Stretching from Halifax, east toward Cape Breton, along the coast of Nova Scotia, was the Eastern Shore Road. This road roughly followed the coast, touching the head waters of the many bays and harbours, then cutting through deep woods when it crossed overland to the next harbour. Rarely did the road skirt the Atlantic Ocean itself.

This road was a dirt track just wide enough to allow two cars or wagons to pass. It meandered around major hills, ridges, swamps and other obstacles. The road probably grew from earlier trails for walking and horses; eventually enlarged to take wagons pulled by horses or oxen. By the 1930's there were added cars and trucks. With the help of dynamite, the road had been built by man and horse power. Such a road was a growing thing, continually being rerouted over short distances, being widened, being repaired, or being regravelled. Frost and rain were yearly menaces, resulting in mud, washouts, land slides, deep holes,etc. Work on the roads was a major source of the scarce dollar. Control of the funds was much desired by the local politician as it gave him power - patronage was very much alive in rural Nova Scotia.

Such a road was not the only means of communication; in the 1930's there was still also the sea. For generations each major harbour had a Government Wharf to service the boats that went up & down the coast taking passengers and freight. Originally there had only been this sea commerce to connect communities with each other and the outside world. But over the years the roads connected communities, and as they were lengthened and upgraded, as cars and trucks increased, dependence on the sea for contact with the outside world became less important. Yearly it was dwindling away. In the 1930's passengers, rarely, if ever, went by sea anymore from Jeddore to Halifax, but major freight still came and went by sea; and the Government Wharves were kept in good repair.

About sixty miles from Halifax on this Eastern Shore Road, was Jeddore Harbour. It was a large harbour with a narrow entrance to the Atlantic Ocean. But it was not a harbour for large ships, because it was shallow over large areas with the deep channels edged by mud flats which were exposed at low tide. Only the pulpwood boats and the oil tankers regularly took on the challenge of navigating Jeddore Harbour.

The Eastern Shore Road ran along the head of this harbour, through the communities of Musqudoboit Harbour, Head Jeddore and Oyster Pond. Turning south off the main road, down each side of the harbour, to the communities of West and East Jeddore, were even smaller dirt roads. These followed the harbour shores to their lower reaches at or near the Atlantic Ocean itself. The East Jeddore Road ended more or less like a driveway to the last house.

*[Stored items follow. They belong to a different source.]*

-- ==== Sys2Proof/Machine/Ops.lean ====
section
/-!
DEFINITION. The named operations over slots, buffers and registers, and the two ends of every
command: `raise` (60_exceptions.md R86, the machine's one form of taking an exception) and `commit`
(30_encoding.md R48). There is no return from an error to model: "There is no return-from-error
command" (R88); the machine is ready for the next action as it stands.
-/

namespace Sys2Proof.Machine

/-! ### Buffers (R9, R26) -/

/-- `b[i..j)`, the bytes at indices `i .. j-1`; R9 requires `i ≤ j ≤ len(b)`. -/
def slice (b : ByteBuffer) (i j : Nat) : ByteBuffer := (b.take j).drop i

/-- `rep(v, n)`, the byte `v` repeated `n` times (R9). -/
def rep (v : Byte) (n : Nat) : ByteBuffer := List.replicate n v

/-- `MemWrite` into a buffer: the bytes `v` at indices `addr .. addr + len(v) - 1` (R9), for
`addr + len(v) ≤ len(b)`; every other byte stays. -/
def memWrite (b : ByteBuffer) (addr : Nat) (v : ByteBuffer) : ByteBuffer :=
  b.take addr ++ v ++ b.drop (addr + v.length)

/-- The (address, byte) pairs of a buffer, addresses 0 to `len - 1` in rising order (R26): an index at
or past `len` does not exist, so it is not listed (log 2). -/
def cellsFrom (base : Nat) : ByteBuffer → List Host.Cell
  | [] => []
  | x :: rest => (base, x) :: cellsFrom (base + 1) rest

/-! ### Slots (R14, R15, R26) -/

/-- What source slot `n` holds (R14). -/
def srcSlot (m : Memory) : SrcSlot → Option ByteBuffer
  | .s0 => m.s0
  | .s1 => m.s1
  | .s2 => m.s2
  | .s3 => m.s3

/-- What destination slot `n` holds (R15). -/
def dstSlot (m : Memory) : DstSlot → Option ByteBuffer
  | .d0 => m.d0
  | .d1 => m.d1

/-- What the slot of a byte-addressed space holds (R26). -/
def spaceSlot (m : Memory) : Space → Option ByteBuffer
  | .src n => srcSlot m n
  | .dst n => dstSlot m n

/-- `S[n] <- v` (R9). -/
def setSrc (m : Memory) (n : SrcSlot) (v : Option ByteBuffer) : Memory :=
  match n with
  | .s0 => { m with s0 := v }
  | .s1 => { m with s1 := v }
  | .s2 => { m with s2 := v }
  | .s3 => { m with s3 := v }

/-- `MemRead(space, addr, 1)`: one byte, or nothing where the slot holds `none` or `addr` is at or past
the buffer's length (R9, R26). -/
def readByte (m : Memory) (sp : Space) (addr : Nat) : Option Byte :=
  match spaceSlot m sp with
  | none => none
  | some b => b[addr]?

/-- `MemRead(space, addr, n)`: `n` bytes in increasing index order, where `addr + n ≤ len` (R9). -/
def memRead (m : Memory) (sp : Space) (addr n : Nat) : Option ByteBuffer :=
  match spaceSlot m sp with
  | none => none
  | some b => if addr + n ≤ b.length then some (slice b addr (addr + n)) else none

/-- The source slots a successful command read are emptied (R48: `S[n] <- none`). -/
def consume (m : Memory) : List SrcSlot → Memory
  | [] => m
  | n :: rest => consume (setSrc m n none) rest

/-! ### The end of a command -/

/-- What a successful command leaves in D0, D1 and CRC (the last three columns of R44). -/
structure Results where
  d0 : Option ByteBuffer := none
  d1 : Option ByteBuffer := none
  crc : Option Word := none
  deriving DecidableEq, Repr

/-- `raise E` does exactly this: CODE gets the error's code and nothing else changes (R86). -/
def raise (e : CmdError) (s : State) : State := { s with code := errorCode e }

/-- The commit of a successful command that read the slots `reads` (R48), all at once. SEED, SIZE, FILL
and the other source slots keep their values. -/
def commit (reads : List SrcSlot) (r : Results) (s : State) : State :=
  { s with
    mem := { consume s.mem reads with d0 := r.d0, d1 := r.d1 }
    crc := r.crc
    code := codeOk }

/-- The last step of R47: raise the first check that failed, or commit. -/
def finish (reads : List SrcSlot) (s : State) : Except CmdError Results → StepOutcome
  | .error e => .next (raise e s)
  | .ok r => .next (commit reads r s)

/-- One check of R47: raise `e` unless `p` holds. -/
def require (p : Bool) (e : CmdError) : Except CmdError Unit :=
  if p then .ok () else .error e

/-- Step 4 of R47: a result of `n` bytes must not exceed BUFMAX (R83). -/
def allocate (s : State) (n : Nat) : Except CmdError Unit :=
  require (decide (n ≤ s.cfg.bufmax)) .allocationFailure

/-! ### Reset and the host's side -/

/-- The platform's reset (R92): from any state to the reset state of the same machine. What the host
has yet to do and what it has been given are the host's, and stay (log 5). -/
def resetHardware (s : State) : State :=
  { State.resetWith s.cfg with pending := s.pending, replies := s.replies }

/-- Hand `r` to the host: no state of the hardware changes (R33, R37, R39). -/
def reply (r : Reply) (s : State) : State := { s with replies := s.replies ++ [r] }

end Sys2Proof.Machine
end

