-- ==== Sys2Proof/Machine/Pad.lean ====
section
/-!
DEFINITION. The padding fill unit (45_pad.md R74, R75): PAD.
-/

namespace Sys2Proof.Machine

/-- `pad(buf, targetSize, fillByte)` (R74): the buffer, then fill bytes up to the target length. -/
def padTo (buf : ByteBuffer) (target : Nat) (fillByte : Byte) : ByteBuffer :=
  buf ++ rep fillByte (target - buf.length)

/-- The checks of PAD in their order, then its results (R74, R47). -/
def padResults (s : State) : Except CmdError Results := do
  let buf ← operand s .s0
  require (decide (buf.length ≤ sizeOperand s)) .sizeOutOfRange
  allocate s (sizeOperand s)
  return { d0 := some (padTo buf (sizeOperand s) (fillOperand s)) }

/-- PAD (R74): SIZE below the length raises SizeOutOfRange, SIZE above BUFMAX AllocationFailure. -/
def execPad (s : State) : StepOutcome :=
  finish (sourceSlots .pad) s (padResults s)

end Sys2Proof.Machine
end

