/-- T4 B3, case 1. -/
theorem test_bcat_B3 : seen (exec .bcat (loaded2 [0xA0#8, 0xA1#8, 0xA2#8, 0xA3#8, 0xA4#8, 0xA5#8, 0xA6#8, 0xA7#8, 0xA8#8, 0xA9#8] [0xB0#8, 0xB1#8, 0xB2#8])) =
    some (some [0xA0#8, 0xA1#8, 0xA2#8, 0xA3#8, 0xA4#8, 0xA5#8, 0xA6#8, 0xA7#8], some [0xA8#8, 0xA9#8, 0xB0#8, 0xB1#8, 0xB2#8], none, 0x300#32) := by decide

/-- T5 W1. -/
theorem test_wmerge_W1 : seen (exec .wmerge (loaded2 [0xA0#8, 0xA1#8, 0xA2#8, 0xA3#8] [0xB0#8, 0xB1#8, 0xB2#8, 0xB3#8])) =
    some (some [0xA0#8, 0xA1#8, 0xB0#8, 0xB1#8, 0xA2#8, 0xA3#8, 0xB2#8, 0xB3#8], none, none, 0x100#32) := by decide

/-- T5 W5. -/
theorem test_wmerge_W5 : seen (exec .wmerge (loaded2 [0xA0#8, 0xA1#8, 0xA2#8] [0xB0#8, 0xB1#8, 0xB2#8])) =
    some (none, none, none, 0x4#32) := by decide

/-- T6 O4. -/
theorem test_patch_O4 : seen (exec .patch ({ loaded2 [0x00#8, 0x01#8, 0x02#8, 0x03#8, 0x04#8] [0xF0#8, 0xF1#8, 0xF2#8] with size := 3#32 })) =
    some (some [0xF0#8, 0xF1#8, 0xF2#8, 0x03#8, 0x04#8], none, none, 0x100#32) := by decide

/-- T6 O9. -/
theorem test_patch_O9 : seen (exec .patch ({ loaded2 [0x00#8, 0x01#8] [0xF0#8, 0xF1#8] with size := 0xFFFFFFFF#32 })) =
    some (none, none, none, 0x5#32) := by decide

/-- T7 F1. -/
theorem test_pad_F1 : seen (exec .pad ({ loaded1 [0x11#8, 0x22#8, 0x33#8] with size := 6#32, fill := 0xFF#8 })) =
    some (some [0x11#8, 0x22#8, 0x33#8, 0xFF#8, 0xFF#8, 0xFF#8], none, none, 0x100#32) := by decide

/-- T7 F7. -/
theorem test_pad_F7 : seen (exec .pad ({ loaded1 [0x11#8] with size := 17#32 })) =
    some (none, none, none, 0x3#32) := by decide

/-- T8 E9: the operands are kept when BINT4's result does not fit. -/
theorem test_bint4_E9_keeps_operands :
    let a : Option ByteBuffer := some [1#8, 2#8, 3#8, 4#8, 5#8]
    exec .bint4 (loaded a a a a) = .next { loaded a a a a with code := 3#4 } := rfl

/-- T7 F8: FILL keeps bits 7:0 of the word written. -/
theorem test_write_fill_F8 :
    writeReg .fill 0x1234ABCD#32 State.reset = .next { State.reset with fill := 0xCD#8 } := rfl

/-- The report line of P1: `x.bin size:8 crc32:0xb3bb0e94`. -/
theorem test_report_P1 : checksumReport "x.bin".toList 8 0xB3BB0E94#32 =
    "x.bin size:8 crc32:0xb3bb0e94".toList := by decide

/-- X13: the report of the machine's own CKSUM over ASCII `123456789`, SEED = 0. -/
theorem test_report_X13 :
    reportOfCksum "rom.bin".toList
      (loaded1 [0x31#8, 0x32#8, 0x33#8, 0x34#8, 0x35#8, 0x36#8, 0x37#8, 0x38#8, 0x39#8]) =
      some "rom.bin size:9 crc32:0x89a1897f".toList := by
  have hcrc : crcUpdate 0#32 [0x31#8, 0x32#8, 0x33#8, 0x34#8, 0x35#8, 0x36#8, 0x37#8, 0x38#8, 0x39#8] =
      0x89A1897F#32 := by decide
  have hline : checksumReport "rom.bin".toList 9 0x89A1897F#32 =
      "rom.bin size:9 crc32:0x89a1897f".toList := by decide
  refine (reportOfCksum_of_some (data := [0x31#8, 0x32#8, 0x33#8, 0x34#8, 0x35#8, 0x36#8, 0x37#8, 0x38#8,
    0x39#8]) rfl _).trans ?_
  exact congrArg some ((congrArg (checksumReport _ 9) hcrc).trans hline)

/-- A CKSUM that raises InputNotFound has no report, even where an earlier checksum is still in CRC. -/
theorem test_no_report_of_failed_cksum :
    reportOfCksum "rom.bin".toList { State.reset with crc := some 5#32 } = none := by decide

/-- R16's numbers at the ends of their range: 0 is CMD, 5 is CRC, and 6 is no register. -/
theorem test_register_numbers : portWrite 0 1#32 = some (.wr .cmd 1#32) ∧
    portRead 5 = some (.rd .crc) ∧ portRead 6 = none := by decide

/-- Lines 1 and 3 of P2 in the syntax of R49. -/
theorem test_line_text : lineText (.load .s0 [0xA0#8, 0xA1#8]) = "LOAD S0, A0 A1".toList ∧
    lineText (.command .bcat) = "BCAT".toList := by decide

/-- A step that writes a command word to CMD runs the command, as the first event after reset. -/
theorem test_step_first_command_after_reset :
    step (State.reset.withFetchWord 32 0x0A) = .next { State.reset with code := 1#4 } := rfl

/-! ### Witnesses: for each statement with hypotheses, a state and operands that meet them -/

/-- IllegalWordChangesOnlyCode: the boundary words 0 and 13, and BFLIP's opcode under a ZERO field that
is not 0. -/
theorem witness_IllegalWordChangesOnlyCode :
    ¬ (1 ≤ (0#32).toNat ∧ (0#32).toNat ≤ 12) ∧ ¬ (1 ≤ (13#32).toNat ∧ (13#32).toNat ≤ 12) ∧
    ¬ (1 ≤ (0x105#32).toNat ∧ (0x105#32).toNat ≤ 12) := by decide

theorem witness_StepRunsTheDecodedCommand :
    (State.reset.withFetchWord 32 3).pending = [.action (.wr .cmd 3#32)] ∧
    decode 3#32 = .ok .bdeint := by decide

theorem witness_MnemonicLineRunsItsCommand :
    ({ State.reset with pending := [.action (.wr .cmd 9#32), .action (.rd .status)] } : State).pending =
      programEvents [.command .bcat, .rd .status] := by decide

/-- StepTakesOneEvent: a state for each clause. -/
theorem witness_StepTakesOneEvent :
    ({ State.reset with pending := [.reset] } : State).pending = [.reset] ∧
    State.reset.pending = [] := by decide

/-- StepIsRefusedOnlyWhereTheRulesSay: each of the three refusals, at its boundary, and the next state one
byte earlier. -/
theorem witness_StepIsRefusedOnlyWhereTheRulesSay :
    refusalOf (step { loaded1 [] with pending := [.action (.load .s1 (rep 1#8 17))] }) =
      some (.loadTooLong .s1) ∧
    refusalOf (step { loaded1 [] with pending := [.action (.load .s1 (rep 1#8 16))] }) = none ∧
    refusalOf (step { loaded1 [] with pending := [.action (.save .d1)] }) =
      some (.saveEmptySlot .d1) ∧
    refusalOf (step { loaded1 [] with pending := [.action (.rd .crc)] }) =
      some .readCrcNoValue := by decide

Our house was half way down this East Jeddore road, which was a narrow, up-and-down, round-about road; sometimes deep in woods, at other times right beside the water,but often looking down on or running beside houses, fields and harbour.

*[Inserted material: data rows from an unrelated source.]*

-- ==== Sys2Proof/Machine/LzssEncoder.lean ====
section
/-! DEFINITION. The reference LZSS encoder `LzssEncRef` (40_lzss.md R104, R105): the tree procedures, and one round of
the encoder as a step of its engine. -/

namespace Sys2Proof.Machine

/-! ## The trees (R105) -/

/-- `text[a]`. -/
def LzEnc.textAt (e : LzEnc) (a : Nat) : Byte := Mem.read e.text a

/-- `lson[a]`, `rson[a]`, `dad[a]`. -/
def LzEnc.lsonAt (e : LzEnc) (a : Nat) : Nat := (Links.read e.lson a).toNat
def LzEnc.rsonAt (e : LzEnc) (a : Nat) : Nat := (Links.read e.rson a).toNat
def LzEnc.dadAt (e : LzEnc) (a : Nat) : Nat := (Links.read e.dad a).toNat

/-- `lson[a] <- v`, `rson[a] <- v`, `dad[a] <- v`. -/
def LzEnc.setLson (e : LzEnc) (a v : Nat) : LzEnc := { e with lson := Links.write e.lson a (BitVec.ofNat 11 v) }
def LzEnc.setRson (e : LzEnc) (a v : Nat) : LzEnc := { e with rson := Links.write e.rson a (BitVec.ofNat 11 v) }
def LzEnc.setDad (e : LzEnc) (a v : Nat) : LzEnc := { e with dad := Links.write e.dad a (BitVec.ofNat 11 v) }

/-- `NIL` as an index. -/
abbrev nilIndex : Nat := 1024

/-- A path of a tree visits each of the 1024 positions at most once, so this many rounds end every walk. -/
abbrev treeFuel : Nat := 1026

/-- The comparison loop of `InsertNode`: from index `i`, at most `m` more; answers the first index that differs and the
signed difference there (R174(i)), or the index after the last and the difference 0. -/
def firstDifference (e : LzEnc) (r p : Nat) : Nat → Nat → Nat × Int
  | 0, i => (i, 0)
  | m + 1, i =>
    let d : Int := (e.textAt (r + i)).toNat - (e.textAt (p + i)).toNat
    if d = 0 then firstDifference e r p m (i + 1) else (i, d)

/-- A full-length match: string `r` takes the place of string `p` (R105). -/
def replaceNode (r p : Nat) (e : LzEnc) : LzEnc :=
  let e := e.setDad r (e.dadAt p)
  let e := e.setLson r (e.lsonAt p)
  let e := e.setRson r (e.rsonAt p)
  let e := e.setDad (e.lsonAt p) r
  let e := e.setDad (e.rsonAt p) r
  let e := if e.rsonAt (e.dadAt p) = p then e.setRson (e.dadAt p) r else e.setLson (e.dadAt p) r
  e.setDad p nilIndex

/-- The descent of `InsertNode` from node `p` with the last comparison `cmp` (R105). -/
def insertFrom (r : Nat) : Nat → Int → Nat → LzEnc → LzEnc
  | 0, _, _, e => e
  | fuel + 1, cmp, p, e =>
    let q := if 0 ≤ cmp then e.rsonAt p else e.lsonAt p
    if q = nilIndex then
      (if 0 ≤ cmp then e.setRson p r else e.setLson p r).setDad r p
    else
      let found := firstDifference e r q (Config.lzMaxMatch - 1) 1
      if e.matchLength.toNat < found.1 then
        let e := { e with matchPosition := BitVec.ofNat 10 q, matchLength := BitVec.ofNat 7 found.1 }
        if Config.lzMaxMatch ≤ found.1 then replaceNode r q e else insertFrom r fuel found.2 q e
      else insertFrom r fuel found.2 q e

/-- `InsertNode(r)` (R105). -/
def insertNode (r : Nat) (e : LzEnc) : LzEnc :=
  let e := (e.setRson r nilIndex).setLson r nilIndex
  insertFrom r treeFuel 1 (nilIndex + 1 + (e.textAt r).toNat) { e with matchLength := 0 }

/-- `repeat: q <- rson[q] until rson[q] = NIL` (R105), from a node with a right son. -/
def rightmost (e : LzEnc) : Nat → Nat → Nat
  | 0, q => q
  | fuel + 1, q => if e.rsonAt q = nilIndex then q else rightmost e fuel (e.rsonAt q)

/-- The node that takes the place of `p`, and the trees with it detached from where it was (R105). -/
def successor (p : Nat) (e : LzEnc) : Nat × LzEnc :=
  if e.rsonAt p = nilIndex then (e.lsonAt p, e)
  else if e.lsonAt p = nilIndex then (e.rsonAt p, e)
  else
    let q0 := e.lsonAt p
    if e.rsonAt q0 = nilIndex then
      (q0, (e.setRson q0 (e.rsonAt p)).setDad (e.rsonAt p) q0)
    else
      let q := rightmost e treeFuel q0
      let e := e.setRson (e.dadAt q) (e.lsonAt q)
      let e := e.setDad (e.lsonAt q) (e.dadAt q)
      let e := e.setLson q (e.lsonAt p)
      let e := e.setDad (e.lsonAt p) q
      (q, (e.setRson q (e.rsonAt p)).setDad (e.rsonAt p) q)

/-- `DeleteNode(p)` (R105). -/
def deleteNode (p : Nat) (e : LzEnc) : LzEnc :=
  if e.dadAt p = nilIndex then e
  else
    let q := (successor p e).1
    let e := (successor p e).2
    let e := e.setDad q (e.dadAt p)
    let e := if e.rsonAt (e.dadAt p) = p then e.setRson (e.dadAt p) q else e.setLson (e.dadAt p) q
    e.setDad p nilIndex

/-! ## The encoder's engine (R104) -/

/-- `while len < F and (c <- next()) != EOF: text[r + len] <- c ; len <- len + 1`, at most `m` rounds. -/
def lzFill : Nat → State → State
  | 0, s => s
  | m + 1, s =>
    match inputByte s with
    | none => s
    | some c => lzFill m { s with
        ip := s.ip + 1
        le := { s.le with text := Mem.write s.le.text (s.le.r.toNat + s.le.len.toNat) c, len := s.le.len + 1 } }

/-- `for i in 1 .. F: InsertNode(r - i)`, then `InsertNode(r)`. -/
def lzInsertFirst (e : LzEnc) : LzEnc :=
  insertNode e.r.toNat
    ((List.range Config.lzMaxMatch).foldl (fun e j => insertNode (e.r.toNat - (j + 1)) e) e)

/-- The coded bytes gathered: `code_buf[0 .. code_buf_ptr-1]`. -/
def codeBytes (e : LzEnc) : Bytes := (List.range e.codeBufPtr.toNat).map (fun a => Mem.read e.codeBuf a)

/-- The match length the round codes: `match_length` cut to `len`, and 1 when below the threshold. -/
def lzTokenLength (e : LzEnc) : BitVec 7 :=
  let m := if e.len.toNat < e.matchLength.toNat then e.len else e.matchLength
  if m.toNat < Config.lzThreshold then 1 else m

/-- The token of a round goes to `code_buf`: a literal with flag 1, or a pair with flag 0 (R70). `match_length` becomes
the length coded. -/
def lzPutToken (l : PairLayout) (e : LzEnc) : LzEnc :=
  let m := lzTokenLength e
  let ptr := e.codeBufPtr.toNat
  if m.toNat < Config.lzThreshold then
    let buf := Mem.write e.codeBuf 0 (Mem.read e.codeBuf 0 ||| e.mask)
    { e with
      matchLength := m, codeBuf := Mem.write buf ptr (e.textAt e.r.toNat), codeBufPtr := e.codeBufPtr + 1 }
  else
    let lraw : BitVec 6 := (m - 3).setWidth 6
    let buf := Mem.write e.codeBuf ptr (pairByte1 l e.matchPosition lraw)
    { e with
      matchLength := m, codeBuf := Mem.write buf (ptr + 1) (pairByte2 l e.matchPosition lraw),
      codeBufPtr := e.codeBufPtr + 2 }

/-- `mask <- mask << 1`, and after eight tokens the gathered bytes go to `OUT`. -/
def lzPutMask (s : State) : State :=
  let mask := s.le.mask <<< 1
  if mask = 0 then
    { s with
      out := s.out ++ codeBytes s.le
      le := { s.le with codeBuf := Mem.write s.le.codeBuf 0 0, codeBufPtr := 1, mask := 1 } }
  else { s with le := { s.le with mask := mask } }

/-- One position on: the oldest string leaves the trees; while input is left its byte is replaced by the next one, then
the lookahead shrinks. -/
def lzAdvance (s : State) : State :=
  let e := deleteNode s.le.s.toNat s.le
  match inputByte s with
  | some c =>
    let a := e.s.toNat
    let text := Mem.write e.text a c
    let text := if a < Config.lzMaxMatch - 1 then Mem.write text (a + Config.lzWindow) c else text
    let e := { e with text := text, s := e.s + 1, r := e.r + 1 }
    { s with ip := s.ip + 1, le := insertNode e.r.toNat e }
  | none =>
    let e := { e with s := e.s + 1, r := e.r + 1, len := e.len - 1 }
    { s with le := if e.len = 0 then e else insertNode e.r.toNat e }

/-- That many positions on. -/
def lzAdvanceBy : Nat → State → State
  | 0, s => s
  | m + 1, s => lzAdvanceBy m (lzAdvance s)

/-- One round of the `repeat` loop (R104). -/
def lzRound (s : State) : State :=
  let t := { s with le := lzPutToken s.params.pair s.le }
  lzAdvanceBy t.le.matchLength.toNat (lzPutMask t)

/-- The bytes the encoder returns once the lookahead is empty. -/
def lzEncoded (s : State) : Bytes :=
  if 1 < s.le.codeBufPtr.toNat then s.out ++ codeBytes s.le else s.out

end Sys2Proof.Machine
end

But here also the road had not originally been the chief means of communication. Even in the 1930's, most houses were near or on the harbour with a wharf or at least a slipway for their own or visitors' boats. In earlier times, people had fished for a living from all over the harbour, but by the 1930's the fishing community was mainly near the harbour entrance and near the Government Wharf, which was on Bakers Point. All commercial fishing was done out in the Atlantic, so the nearer to the harbour entrance, the less daily travel time going to and fro. These fishing families for their livelihood had to maintain a good wharf with their fish sheds. But by the 1930's, the wharves belonging to the non-fishing families, as my father and grandfather, had begun to deteriorate and each passing winter took its toll. Some wharves had already gone, but the supporting log piles remained.

So the East Jeddore Road connected scattered homes for much of its distance. Homesteads where mixed or subsistance farming was carried on; fields, pastures and woods came and went along the road. But at the southern end was Lower East Jeddore, a community with houses quite close together, each with fish houses or sheds and wharves; here fields and pastures were of secondary interest. The activity centered around the wharves and the fishing boats.

In Lower East Jeddore there were a store or two, a school, a church and the post office. Here was the Government Wharf. After quite a wide bay in from the ocean, the harbour took a sharp turn through a narrow entrance opening into the hugh expanse of Jedore Harbour beyond. Across this narrow entrance from Lower East Jeddore, was Lower West Jeddore, also a relatively close packed fishing community. On a spit of sand, Marsh Point, at the narrows in West Jeddore, was a fish factory, which by the mid 1930's was in ruins, and slowly breaking up over the years with each heavy tide and storm. The last parts to go were the piles wedged deep in the sand upon which the plant had rested.

The East Jeddore Road beyond the fishing community, passed again through scattered farms until land's end, the road's end, and the Atlantic Ocean.

So the communities and families in the 1930's used water and road for commerce and for socializing, both within Jeddore Harbour and for connection to the wider world, mainly Halifax.